## Activity
Please reproduce the final stretch of the listing below: the line that contains "-- ==== Sys2Proof/Machine/CarrierCodec.lean" and all lines after it, verbatim, with nothing else.

[[ Material provided open ]]

/-- Where no other stage stops the cycle, a taken transfer completes, flushes and moves on. -/
theorem exec_of_taken (he : s.idex = some e) (hi : e.instr = .beq f ∨ e.instr = .jump f) (hok : s.cycleOk = true)
    (ht : takenTarget s = some a) :
    ∃ t, exec e.instr s = .next t ∧ t.pc = a ∧ t.ifid = none ∧ t.idex = none ∧ t.exmem = some ⟨e.pc, e.instr, 0, 0⟩ := by
  rw [exec_of_idex he, ht, nextExMem_of_transfer he hi]
  obtain ⟨t, h⟩ := finishCycle_completes hok (some ⟨e.pc, e.instr, 0, 0⟩) (some a)
  exact ⟨t, h, finishCycle_flushes h⟩

theorem cycle_of_taken (hr : s.running = true) (h : step s = .next t) (ht : takenTarget s = some a) :
    t.pc = a ∧ t.ifid = none ∧ t.idex = none := by
  rw [step_of_running hr, ht] at h
  obtain ⟨hpc, hifid, hidex, -⟩ := finishCycle_flushes h
  exact ⟨hpc, hifid, hidex⟩

/-! ### The cycles behind it -/

/-- Within the program a fetch takes the instruction at `pc` (R213). -/
theorem fetch_of_progInstr {c : Config} {pc : InstrIndex} {i : Instr} (h : progInstr c pc = some i) :
    fetch c pc = .next (some ⟨pc, i⟩, pc + 1) := by
  unfold progInstr at h
  split at h
  · cases h
  · rename_i w hw
    split at h
    · rename_i j hj
      cases h
      simp [fetch, hw, hj]
    · cases h

/-- Behind an empty ID/EX nothing holds the fetch up (R138, R213). -/
theorem cycle_fetches_of_bubble (hr : s.running = true) (h : step s = .next t) (hb : s.idex = none) :
    fetch s.cfg s.pc = .next (t.ifid, t.pc) := by
  obtain ⟨a, ht, -⟩ | ⟨-, hh, -⟩ | ⟨-, -, hf, -⟩ := cycle_front hr h
  · cases (takenTarget_of_idex_none hb).symm.trans ht
  · cases (hazard_of_idex_none hb).symm.trans hh
  · exact hf

end Transfer

/-! ### The cycle and the occupant of ID/EX -/

section Replace

variable {s t : State} {x : Option IdEx} {ex : Option ExMem} {r : Option InstrIndex}

/-- `s` with `x` in place of what is in ID/EX. -/
def State.withIdEx (x : Option IdEx) (s : State) : State := { s with idex := x }

@[simp] theorem withIdEx_cfg (x : Option IdEx) (s : State) : (s.withIdEx x).cfg = s.cfg := rfl
@[simp] theorem withIdEx_idex (x : Option IdEx) (s : State) : (s.withIdEx x).idex = x := rfl
@[simp] theorem withIdEx_memwb (x : Option IdEx) (s : State) : (s.withIdEx x).memwb = s.memwb := rfl

/-- A commit hands ID/EX on as it is (R195). -/
theorem commit_withIdEx (w : MemWb) :
    commit (s.withIdEx x) w = andThen (commit s w) fun u => .next (u.withIdEx x) := by
  unfold commit writePort
  split
  · rfl
  · split
    · rw [withIdEx_cfg]
      cases portIndex s.cfg.nPorts w.instr.fields.imm <;> rfl
    · rfl

/-- The WB step hands ID/EX on as it is (R192). -/
theorem wbStep_withIdEx : wbStep (s.withIdEx x) = andThen (wbStep s) fun u => .next (u.withIdEx x) := by
  unfold wbStep
  rw [withIdEx_memwb]
  split
  · rfl
  · rw [commit_withIdEx]
    cases commit s _ <;> rfl

/-- With the same hazard and the same results of the EX step, a cycle does not depend on the occupant of ID/EX. -/
theorem finishCycle_withIdEx (hh : hazard (s.withIdEx x) = hazard s) :
    finishCycle (s.withIdEx x) ex r = finishCycle s ex r := by
  have hmem : memStep (s.withIdEx x) = memStep s := rfl
  have hif : ifStep (s.withIdEx x) r = ifStep s r := by
    unfold ifStep stall
    rw [hh]
    rfl
  have hid : idStep (s.withIdEx x) = idStep s := by
    unfold idStep
    rw [hh]
    rfl
  unfold finishCycle
  rw [wbStep_withIdEx, hmem, hif, hid]
  cases wbStep s <;> rfl

/-- What the EX step hands to EX/MEM reaches no other piece of the next state. -/
theorem finishCycle_exmem (h : finishCycle s ex r = .next t) (ex' : Option ExMem) :
    finishCycle s ex' r = .next { t with exmem := ex' } := by
  obtain ⟨u, p, f, hu, hp, hf, rfl⟩ := finishCycle_next.mp h
  exact finishCycle_next.mpr ⟨u, p, f, hu, hp, hf, rfl⟩
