-- ==== Sys2Proof/Machine/CarrierCodec.lean ====
section
/-! DEFINITION. The Carrier Codec family: `EMBED` and `EXTRACT` (spec/41_carrier_codec.md). -/

namespace Sys2Proof.Machine

/-- `EMBED`: bit-to-byte multiplexer; `TRUNC` is 1 where it succeeded with `BIT_LEN > CAR_LEN - HDR_SIZE` (R121, R123). -/
def execEmbed (s : State) : Host.Outcome State Fault Refusal :=
  .next (conclude s (bitsOverflow s) (embedHalf s))

/-- `EXTRACT`: LSB extractor; reads `CAR`, never `OUT` (R125). -/
def execExtract (s : State) : Host.Outcome State Fault Refusal :=
  .next (conclude s false (extractHalf s))

end Sys2Proof.Machine
end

[[ Material provided closed ]]

## Answer for the task
-- ==== Sys2Proof/Machine/CarrierCodec.lean ====
section
/-! DEFINITION. The Carrier Codec family: `EMBED` and `EXTRACT` (spec/41_carrier_codec.md). -/

namespace Sys2Proof.Machine

/-- `EMBED`: bit-to-byte multiplexer; `TRUNC` is 1 where it succeeded with `BIT_LEN > CAR_LEN - HDR_SIZE` (R121, R123). -/
def execEmbed (s : State) : Host.Outcome State Fault Refusal :=
  .next (conclude s (bitsOverflow s) (embedHalf s))

/-- `EXTRACT`: LSB extractor; reads `CAR`, never `OUT` (R125). -/
def execExtract (s : State) : Host.Outcome State Fault Refusal :=
  .next (conclude s false (extractHalf s))

end Sys2Proof.Machine
end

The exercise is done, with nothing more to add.